*** DATA IN THIS EXERCISE Section Begins ***

theorem ldWord_only {P : List Part} {s₀ : State} {x0 : Word} {x1 : List Byte} {t : State} (hP : Within [.sys, .tly, .boot] P)  (h : OnlyChanges P s₀ t) :
    OnlyChanges P s₀ (State.ldWord x0 x1 t) := by
  unfold State.ldWord
  repeat' (first
    | with_reducible assumption
    | with_reducible (refine roWr_only (hP.step (by decide)) ?_)
    | with_reducible (refine loadImage_only (hP.step (by decide)) ?_)
    | with_reducible (refine seqErr_only (hP.step (by decide)) ?_)
    | with_reducible (refine OnlyChanges.foldl ?_ (fun u a h => ?_))
    | (extract_lets +onlyGivenNames x; first | (refine OnlyChanges.cut x ?_ (fun h => ?_); (on_goal 2 => clear_value x); (on_goal 1 => subst x)) | clear_value x)
    | split
    | with_reducible (refine OnlyChanges.snd ?_)
    | with_reducible (refine OnlyChanges.fst ?_)
    | with_reducible (refine OnlyChanges.hres ?_)
    | ((with_reducible (refine OnlyChanges.upd ?_ (fun p hp => ?_))); on_goal 2 => (cases p <;> first | exact rfl | exact absurd (hP _ (by decide)) hp)))

theorem hostImage_only {P : List Part} {s₀ : State}  {t : State} (hP : Within [.freeN] P)  (h : OnlyChanges P s₀ t) :
    OnlyChanges P s₀ ((State.hostImage t).2) := by
  unfold State.hostImage
  repeat' (first
    | with_reducible assumption
    | with_reducible (refine OnlyChanges.foldl ?_ (fun u a h => ?_))
    | (extract_lets +onlyGivenNames x; first | (refine OnlyChanges.cut x ?_ (fun h => ?_); (on_goal 2 => clear_value x); (on_goal 1 => subst x)) | clear_value x)
    | split
    | with_reducible (refine OnlyChanges.snd ?_)
    | with_reducible (refine OnlyChanges.fst ?_)
    | with_reducible (refine OnlyChanges.hres ?_)
    | ((with_reducible (refine OnlyChanges.upd ?_ (fun p hp => ?_))); on_goal 2 => (cases p <;> first | exact rfl | exact absurd (hP _ (by decide)) hp)))

theorem trimWrite_only {P : List Part} {s₀ : State} {x0 : Nat} {x1 : Nat} {x2 : Option Int} {t : State} (hP : Within [.fio, .tly, .outbox, .freeN] P)  (h : OnlyChanges P s₀ t) :
    OnlyChanges P s₀ (State.trimWrite x0 x1 x2 t) := by
  have hd : OnlyChanges P s₀ t.draw.2 := draw_only (hP.step (by decide)) h
  unfold State.trimWrite
  have he : OnlyChanges P s₀ (if x2.isSome then ((0 : DWord), t) else t.draw).2 := by
    split
    · exact h
    · exact hd
  generalize (if x2.isSome then ((0 : DWord), t) else t.draw) = e at he ⊢
  obtain ⟨w, d⟩ := e
  dsimp only at he ⊢
  split
  · exact trimOp_only (hP.step (by decide)) (fun u k => capture_only (hP.step (by decide)) k) he
  · exact trimOp_only (hP.step (by decide)) (fun u k => capture_only (hP.step (by decide)) k) he
  · exact trimOp_only (hP.step (by decide)) (fun u k => trimStore_only (hP.step (by decide)) k) h
  · exact trimOp_only (hP.step (by decide)) (fun u k => trimDiscard_only (hP.step (by decide)) k) h
  · exact trimOp_only (hP.step (by decide)) (fun u k => trimFactory_only (hP.step (by decide)) k) h
  · exact trimOp_only (hP.step (by decide)) (fun u k => trimDrive_only (hP.step (by decide)) k) h
  · exact trimOp_only (hP.step (by decide)) (fun u k => trimDrive_only (hP.step (by decide)) k) h
  · exact h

*** DATA IN THIS EXERCISE Section Ends ***

The answer should consist only of the lines from the one with "dsimp only at he ⊢" to the final line of the records above, retyped word for word.

  dsimp only at he ⊢
  split
  · exact trimOp_only (hP.step (by decide)) (fun u k => capture_only (hP.step (by decide)) k) he
  · exact trimOp_only (hP.step (by decide)) (fun u k => capture_only (hP.step (by decide)) k) he
  · exact trimOp_only (hP.step (by decide)) (fun u k => trimStore_only (hP.step (by decide)) k) h
  · exact trimOp_only (hP.step (by decide)) (fun u k => trimDiscard_only (hP.step (by decide)) k) h
  · exact trimOp_only (hP.step (by decide)) (fun u k => trimFactory_only (hP.step (by decide)) k) h
  · exact trimOp_only (hP.step (by decide)) (fun u k => trimDrive_only (hP.step (by decide)) k) h
  · exact trimOp_only (hP.step (by decide)) (fun u k => trimDrive_only (hP.step (by decide)) k) h
  · exact h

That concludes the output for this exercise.